3.3. Effect of EJE on the TST

Immobility on the TST or FST is representative of a depressive-like phenotype. LPS-injected mice showed significantly increased immobility and decreased activity compared with the sham mice, while IMI treatment in mice significantly improved these depressive-like symptoms. The increased immobility caused by LPS treatment was significantly reduced by treatment with EJE (immobility time (s); Sham, 46.08 ± 13.37; Con, 144.6 ± 13.96; IMI, 71.31 ± 13.73; EJL, 91.69 ± 7.82; EJH, 85.30 ± 15.76; p-values; F (DFn, DFd) = 0.7969 (4, 35); Sham vs Con (p < 0.0001); Con vs IMI (p = 0.0015), EJL (p = 0.0497), and EJH (p = 0.0083)) (Figure 5A). An increase in activity was also observed in the EJE-treated group (activity time (s); Sham, 194.0 ± 13.37; Con, 95.40 ± 13.96; IMI, 168.7 ± 13.73; EJL, 154.7 ± 15.76; EJH, 148 ± 7.82; p-values; F (DFn, DFd) = 0.1681 (4, 35); Sham vs Con (p < 0.0001); Con vs IMI (p = 0.0054), EJL (p = 0.0225), and EJH (p = 0.0027)) (Figure 5B).

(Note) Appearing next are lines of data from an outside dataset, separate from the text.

-- ==== Sys2Proof/Machine/TypesLink.lean ====
section
/-!
DEFINITION. The parts of the machine's state for the vehicle link, the session, the safety functions, the load
switches, the grid link, the contactless units, keys and tamper, update and diagnostics (chapters 09 to 17). Each
field's default is its reset value; a default that the spec does not give is log entry 1.
-/

namespace Sys2Proof.Machine

/-- Pilot waveforms (R62, R237): steady +12 V, high-level-communication duty, a duty in 10⁻⁴, forced F, and 0 V through the
passive pull-down. -/
inductive PilotWave where
  | steady | hlc | duty (d : Nat) | forceF | pullDown
  deriving DecidableEq, Repr

/-- SLAC states (R244). -/
inductive Slac where
  | idle | waiting | sounding | matched | failed
  deriving DecidableEq, Repr

/-- How the vehicle is spoken to (R244, R245): no session, SLAC offered, digital communication, basic charging, pilot
steady until the vehicle has passed through B. -/
inductive VLink where
  | none | slac | hlc | basic | off
  deriving DecidableEq, Repr

/-- Response codes of the V2G messages, by what they say (R246 to R248, R253). -/
inductive RespCode where
  | ok | failed | noNegotiation
  deriving DecidableEq, Repr

/-- The controller's response to the latest message of the vehicle (R246 to R261): its code; whether the process it reports
on has finished; that it asks the vehicle to stop (R255); that the station has shut down (R261); and the numbers it carries. -/
structure V2gResp where
  code : RespCode
  finished : Bool
  stop : Bool
  shutdown : Bool
  values : List Int := []
  deriving DecidableEq, Repr

/-- Pilot, proximity and vehicle PLC (R237 to R249, R264, R265). -/
structure Veh where
  /-- The waveform requested, latched by SERGE, and applied at CP_OUT (R239). -/
  request : PilotWave := .forceF
  latched : PilotWave := .forceF
  applied : PilotWave := .pullDown
  /-- Accepted pilot state and its frame; the candidate with its count of consecutive plateaus (R241, R242). -/
  st : PilotSt := .a
  stAt : Nat := 0
  cand : PilotSt := .a
  candCount : Nat := 0
  noOfferLogged : Bool := false
  stateCount : Nat := 0
  /-- Proximity: the decoding of the latest result and how many alike (R243); the rating accepted in mA, 0 none,
  0xFFFFFFFF INVALID; the resistance in Ω. -/
  cableCand : Nat := 0
  cableCount : Nat := 0
  cable : Nat := 0
  ppRes : Nat := 0xFFFFFFFF
  /-- Network membership keys drawn (R244). -/
  netKeys : Nat := 0
  link : VLink := .none
  slac : Slac := .idle
  /-- Sounds expected and the sounding window in ms, as CM_SLAC_PARM.CNF gave them (R244). -/
  slacCnf : Nat × Nat := (0, 0)
  /-- Frame of the first HLC period (R244). -/
  slacSince : Nat := 0
  evccid : BitVec 48 := 0
  atten : Nat := 0
  beaconAt : Nat := 0
  beaconMisses : Nat := 0
  /-- Security of the SDP answer: TLS or TCP (R247). -/
  sdp : Option Bool := none
  proto : Option Proto := none
  /-- A V2G session is open; payment options offered; Plug & Charge and BPT selected (R246, R249, R252). -/
  v2g : Bool := false
  offered : Nat := 0
  pnc : Bool := false
  bpt : Bool := false
  /-- External identification only, for later V2G sessions of the connection (R248). -/
  extOnly : Bool := false
  /-- Contract validation: 0 none, 1 running, 2 valid, 3 refused, 4 waits for the host (R248). -/
  contract : Nat := 0
  contractSince : Nat := 0
  emaid : List Byte := []
  evMaxV : Nat := 0
  evMaxI : Nat := 0
  evMaxP : Nat := 0
  evKnown : Bool := false
  soc : Nat := 255
  /-- A PowerDelivery start was answered OK; the charging loop runs since its latest request (R245, R253). -/
  powerOn : Bool := false
  lastLoop : Option Nat := none
  /-- The response to the latest message of the vehicle (R246 to R261). -/
  answer : Option V2gResp := none
  linkLost : Nat := 0
  deriving DecidableEq, Repr

/-- An authorisation (R251, R252): AUTH_MEANS, identifier, and when it expires unused. -/
structure Auth where
  means : Nat
  id : List Byte
  expiry : Option Nat
  deriving DecidableEq, Repr

/-- The charging session and the limits (R250 to R263). -/
structure Ses where
  isOpen : Bool := false
  /-- SESSION_STATE (R251). -/
  st : Nat := 0
  /-- SESSION_RECORD: record of the open or last session. -/
  number : Nat := 0
  startFrame : Nat := 0
  /-- The outlet's import total at the start, 2⁻³² mWh, for SESSION_ENDED. -/
  startTotal : Nat := 0
  /-- Take-overs and executed syncs counted at the start (R197). -/
  takeovers0 : Nat := 0
  syncs : Nat := 0
  /-- A start is decided in every frame (R250); the cause of the refusal logged last, 0 none. -/
  startPending : Bool := false
  refused : Nat := 0
  /-- State A must be accepted before another session (R250). -/
  waitA : Bool := false
  auth : Option Auth := none
  /-- A card that waits for the host, and a card kept behind a contract under validation (R252). -/
  request : Option (List Byte × Nat) := none
  heldCard : Option (List Byte) := none
  /-- Ordered stop (R255): end cause and the frame it began. -/
  stop : Option (Nat × Nat) := none
  endedAt : Option Nat := none
  /-- The lock is to be released once the outlet is proved open (R254). -/
  unlockDue : Bool := false
  paused : Bool := false
  /-- Frame of the pause whose outlet is still to be opened (R258). -/
  pauseOpen : Option Nat := none
  /-- Frame since which the limit has been at or above 6,000 mA while paused (R258). -/
  limitOk : Option Nat := none
  /-- Frame at which the host-loss grace began (R262). -/
  grace : Option Nat := none
  /-- Applied limits (R257): per phase mA; DC charge mA and mW; DC discharge mA and mW; the binding input. -/
  limits : List Nat := [0, 0, 0]
  limitDc : Nat := 0
  limitP : Nat := 0
  limitDis : Nat := 0
  limitDisP : Nat := 0
  binding : Nat := 0
  /-- FLAGS of the record (R198). -/
  flags : Word := 0
  deriving DecidableEq, Repr

/-- The DC transfer (R259 to R261). -/
structure Dc where
  /-- 0 none, 1 cable check, 2 pre-charge, 3 transfer, 4 ramp-down. -/
  phase : Nat := 0
  discharge : Bool := false
  targetV : Int := 0
  targetI : Int := 0
  stopFlags : Nat := 0
  okCount : Nat := 0
  /-- Frame at which the current was ramped to 0 before the DC enables open. -/
  rampStart : Option Nat := none
  preReady : Bool := false
  /-- Frame at which phase 1 began, and STAGE_TIMEOUT already found. -/
  startedAt : Nat := 0
  stageLost : Bool := false
  deriving DecidableEq, Repr
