/-- IDENTIFY. -/
abbrev Cmd.IDENTIFY : Nat := 0x0101
/-- MODE_REQUEST. -/
abbrev Cmd.MODE_REQUEST : Nat := 0x0102
/-- SAFESTOP_CLEAR. -/
abbrev Cmd.SAFESTOP_CLEAR : Nat := 0x0103
/-- SERVICE_LOGIN. -/
abbrev Cmd.SERVICE_LOGIN : Nat := 0x0104
/-- SERVICE_LOGOUT. -/
abbrev Cmd.SERVICE_LOGOUT : Nat := 0x0105
/-- STOP_REQUEST. -/
abbrev Cmd.STOP_REQUEST : Nat := 0x0106
/-- PARAM_READ. -/
abbrev Cmd.PARAM_READ : Nat := 0x0201
/-- PARAM_WRITE. -/
abbrev Cmd.PARAM_WRITE : Nat := 0x0202
/-- PARAM_COMMIT. -/
abbrev Cmd.PARAM_COMMIT : Nat := 0x0203
/-- PARAM_DISCARD. -/
abbrev Cmd.PARAM_DISCARD : Nat := 0x0204
/-- PARAM_DESCRIBE. -/
abbrev Cmd.PARAM_DESCRIBE : Nat := 0x0205
/-- PARAM_READ_BLOCK. -/
abbrev Cmd.PARAM_READ_BLOCK : Nat := 0x0206
/-- PARAM_WRITE_BLOCK. -/
abbrev Cmd.PARAM_WRITE_BLOCK : Nat := 0x0207
/-- PARAM_PENDING. -/
abbrev Cmd.PARAM_PENDING : Nat := 0x0208
/-- PARAM_ENUM. -/
abbrev Cmd.PARAM_ENUM : Nat := 0x0209
/-- SNAPSHOT_TAKE. -/
abbrev Cmd.SNAPSHOT_TAKE : Nat := 0x0240
/-- SNAPSHOT_RELEASE. -/
abbrev Cmd.SNAPSHOT_RELEASE : Nat := 0x0241
/-- CMD_OUTCOME. -/
abbrev Cmd.CMD_OUTCOME : Nat := 0x0242
/-- EVENT_FETCH. -/
abbrev Cmd.EVENT_FETCH : Nat := 0x0243
/-- BULK_CHUNK. -/
abbrev Cmd.BULK_CHUNK : Nat := 0x0244
/-- JOB_LIST. -/
abbrev Cmd.JOB_LIST : Nat := 0x0300
/-- JOB_STATUS. -/
abbrev Cmd.JOB_STATUS : Nat := 0x0301
/-- JOB_CANCEL. -/
abbrev Cmd.JOB_CANCEL : Nat := 0x0302
/-- CLOCK_SET. -/
abbrev Cmd.CLOCK_SET : Nat := 0x0401
/-- SYNC. -/
abbrev Cmd.SYNC : Nat := 0x1001
/-- METR_SEAL_OPEN. -/
abbrev Cmd.METR_SEAL_OPEN : Nat := 0x1201
/-- METR_SEAL_CLOSE. -/
abbrev Cmd.METR_SEAL_CLOSE : Nat := 0x1202
/-- RECORD_READ. -/
abbrev Cmd.RECORD_READ : Nat := 0x1801
/-- SIGNATURE_READ. -/
abbrev Cmd.SIGNATURE_READ : Nat := 0x1802
/-- REGISTERS_READ. -/
abbrev Cmd.REGISTERS_READ : Nat := 0x1803
/-- METR_LOG_READ. -/
abbrev Cmd.METR_LOG_READ : Nat := 0x1804
/-- CALENDAR_ACTIVATE. -/
abbrev Cmd.CALENDAR_ACTIVATE : Nat := 0x1A01
/-- BILLING_CLOSE. -/
abbrev Cmd.BILLING_CLOSE : Nat := 0x1C01
/-- DISPLAY_STEP. -/
abbrev Cmd.DISPLAY_STEP : Nat := 0x1D01
/-- REMOTE_START. -/
abbrev Cmd.REMOTE_START : Nat := 0x2201
/-- REMOTE_STOP. -/
abbrev Cmd.REMOTE_STOP : Nat := 0x2202
/-- SAFETY_CHECK_READ. -/
abbrev Cmd.SAFETY_CHECK_READ : Nat := 0x2801
/-- SAFETY_CONFIRM. -/
abbrev Cmd.SAFETY_CONFIRM : Nat := 0x2802
/-- SAFETY_PROOF_TEST. -/
abbrev Cmd.SAFETY_PROOF_TEST : Nat := 0x2803
/-- SWITCH_SET. -/
abbrev Cmd.SWITCH_SET : Nat := 0x3001
/-- LATCH_CLEAR. -/
abbrev Cmd.LATCH_CLEAR : Nat := 0x3002
/-- LOCK_DRIVE. -/
abbrev Cmd.LOCK_DRIVE : Nat := 0x3003
/-- CALICO_STAGING_STATUS. -/
abbrev Cmd.CALICO_STAGING_STATUS : Nat := 0x4001
/-- AUTH_LOAD. -/
abbrev Cmd.AUTH_LOAD : Nat := 0x4101
/-- AUTH_SWAP. -/
abbrev Cmd.AUTH_SWAP : Nat := 0x4102
/-- AUTH_LOOKUP. -/
abbrev Cmd.AUTH_LOOKUP : Nat := 0x4103
/-- KEY_DERIVE. -/
abbrev Cmd.KEY_DERIVE : Nat := 0x4801
/-- ATTEST. -/
abbrev Cmd.ATTEST : Nat := 0x4802
/-- ENROL. -/
abbrev Cmd.ENROL : Nat := 0x4803
/-- TAMPER_ACK. -/
abbrev Cmd.TAMPER_ACK : Nat := 0x4804
/-- IMAGE_STAGE. -/
abbrev Cmd.IMAGE_STAGE : Nat := 0x5001
/-- IMAGE_VERIFY. -/
abbrev Cmd.IMAGE_VERIFY : Nat := 0x5002
/-- IMAGE_ACTIVATE. -/
abbrev Cmd.IMAGE_ACTIVATE : Nat := 0x5003
/-- TEST_AUTH. -/
abbrev Cmd.TEST_AUTH : Nat := 0x7001
/-- SCRUB_START. -/
abbrev Cmd.SCRUB_START : Nat := 0x7F01
/-- POST_ID. -/
abbrev Cmd.POST_ID : Nat := 0x000B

3.4. Effect of EJE on the FST

As shown in Figure 6, the FST results showed a similar trend to the previous TST results. The increased immobility associated with LPS was significantly reduced by the treatment with EJE (immobility time (s); Sham, 132.1 ± 15.0; Con, 212.4 ± 3.70; IMI, 149.3 ± 6.63; EJL, 150.2 ± 9.96; EJH, 138.5 ± 7.91; p-values; F (DFn, DFd) = 0.8466 (4, 35); Sham vs Con (p = 0.0006); Con vs IMI (p = 0.0098), EJL (p = 0.0051), and EJH (p = 0.0025)) (Figure 6A). The increasing of swimming was also observed in EJE treated group (swimming time (s); Sham, 108.0 ± 15.0; Con, 27.62 ± 3.71; IMI, 90.73 ± 6.63; EJL, 89.86 ± 9.96; EJH, 101.6 ± 7.91; p-values; F (DFn, DFd) = 1.516 (4, 35); Sham vs Con (p = 0.0003); Con vs IMI (p = 0.0010), EJL (p = 0.0005), and EJH (p = 0.0002)) (Figure 6B).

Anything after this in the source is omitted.